• WORK INSTRUCTIONS
From the first line of the data below, copy each line up to the one containing "(s.withNtu v).sls = s.sls := rfl", and include that line too.

Items listed in a dataset:
--- START ---

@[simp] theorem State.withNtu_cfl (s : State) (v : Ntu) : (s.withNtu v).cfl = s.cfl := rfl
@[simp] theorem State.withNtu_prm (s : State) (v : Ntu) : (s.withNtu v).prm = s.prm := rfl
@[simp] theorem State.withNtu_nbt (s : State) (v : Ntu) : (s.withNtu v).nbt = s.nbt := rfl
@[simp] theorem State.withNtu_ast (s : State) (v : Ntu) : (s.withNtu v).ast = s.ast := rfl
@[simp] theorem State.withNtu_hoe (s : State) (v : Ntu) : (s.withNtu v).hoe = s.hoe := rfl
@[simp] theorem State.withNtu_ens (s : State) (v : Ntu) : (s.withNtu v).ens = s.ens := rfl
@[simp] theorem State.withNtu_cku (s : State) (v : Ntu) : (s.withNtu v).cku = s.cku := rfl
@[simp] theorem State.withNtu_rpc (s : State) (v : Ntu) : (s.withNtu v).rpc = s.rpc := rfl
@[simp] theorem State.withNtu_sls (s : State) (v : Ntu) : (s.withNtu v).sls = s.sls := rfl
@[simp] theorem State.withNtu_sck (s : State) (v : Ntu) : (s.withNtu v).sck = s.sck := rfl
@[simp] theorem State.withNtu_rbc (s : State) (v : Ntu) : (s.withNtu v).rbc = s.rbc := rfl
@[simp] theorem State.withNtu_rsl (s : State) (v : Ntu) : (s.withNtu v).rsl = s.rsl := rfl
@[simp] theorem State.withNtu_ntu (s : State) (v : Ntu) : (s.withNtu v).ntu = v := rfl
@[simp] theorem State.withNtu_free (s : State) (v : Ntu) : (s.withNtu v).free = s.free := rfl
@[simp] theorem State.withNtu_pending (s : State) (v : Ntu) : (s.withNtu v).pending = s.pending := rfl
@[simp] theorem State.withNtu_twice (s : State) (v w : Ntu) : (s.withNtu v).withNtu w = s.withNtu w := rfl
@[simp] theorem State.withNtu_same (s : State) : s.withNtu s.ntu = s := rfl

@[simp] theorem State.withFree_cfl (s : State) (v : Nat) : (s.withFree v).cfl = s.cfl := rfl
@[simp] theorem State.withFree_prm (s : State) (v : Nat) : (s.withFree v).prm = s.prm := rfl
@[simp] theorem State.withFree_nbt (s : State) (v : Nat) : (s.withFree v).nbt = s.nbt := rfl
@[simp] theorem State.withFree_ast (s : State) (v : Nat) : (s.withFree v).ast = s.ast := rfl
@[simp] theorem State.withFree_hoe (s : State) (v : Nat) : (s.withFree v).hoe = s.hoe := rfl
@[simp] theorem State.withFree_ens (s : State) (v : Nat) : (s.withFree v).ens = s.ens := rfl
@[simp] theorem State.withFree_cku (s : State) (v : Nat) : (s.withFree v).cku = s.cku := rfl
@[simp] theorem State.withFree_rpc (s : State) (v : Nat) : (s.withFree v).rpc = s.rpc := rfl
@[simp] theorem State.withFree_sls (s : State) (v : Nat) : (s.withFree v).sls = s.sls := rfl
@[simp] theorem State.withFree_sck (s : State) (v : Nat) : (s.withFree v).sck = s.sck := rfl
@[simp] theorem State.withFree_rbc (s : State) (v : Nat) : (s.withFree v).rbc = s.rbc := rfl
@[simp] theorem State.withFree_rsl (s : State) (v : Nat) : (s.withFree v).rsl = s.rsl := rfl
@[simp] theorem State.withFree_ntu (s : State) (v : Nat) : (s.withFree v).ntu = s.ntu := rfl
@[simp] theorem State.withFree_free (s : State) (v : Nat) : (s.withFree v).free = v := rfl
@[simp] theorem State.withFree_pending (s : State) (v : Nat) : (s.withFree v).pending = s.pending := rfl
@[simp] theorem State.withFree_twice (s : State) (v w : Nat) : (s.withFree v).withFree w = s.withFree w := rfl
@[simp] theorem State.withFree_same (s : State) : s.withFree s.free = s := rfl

--- END ---

• ANSWER TO THIS TASK
@[simp] theorem State.withNtu_cfl (s : State) (v : Ntu) : (s.withNtu v).cfl = s.cfl := rfl
@[simp] theorem State.withNtu_prm (s : State) (v : Ntu) : (s.withNtu v).prm = s.prm := rfl
@[simp] theorem State.withNtu_nbt (s : State) (v : Ntu) : (s.withNtu v).nbt = s.nbt := rfl
@[simp] theorem State.withNtu_ast (s : State) (v : Ntu) : (s.withNtu v).ast = s.ast := rfl
@[simp] theorem State.withNtu_hoe (s : State) (v : Ntu) : (s.withNtu v).hoe = s.hoe := rfl
@[simp] theorem State.withNtu_ens (s : State) (v : Ntu) : (s.withNtu v).ens = s.ens := rfl
@[simp] theorem State.withNtu_cku (s : State) (v : Ntu) : (s.withNtu v).cku = s.cku := rfl
@[simp] theorem State.withNtu_rpc (s : State) (v : Ntu) : (s.withNtu v).rpc = s.rpc := rfl
@[simp] theorem State.withNtu_sls (s : State) (v : Ntu) : (s.withNtu v).sls = s.sls := rfl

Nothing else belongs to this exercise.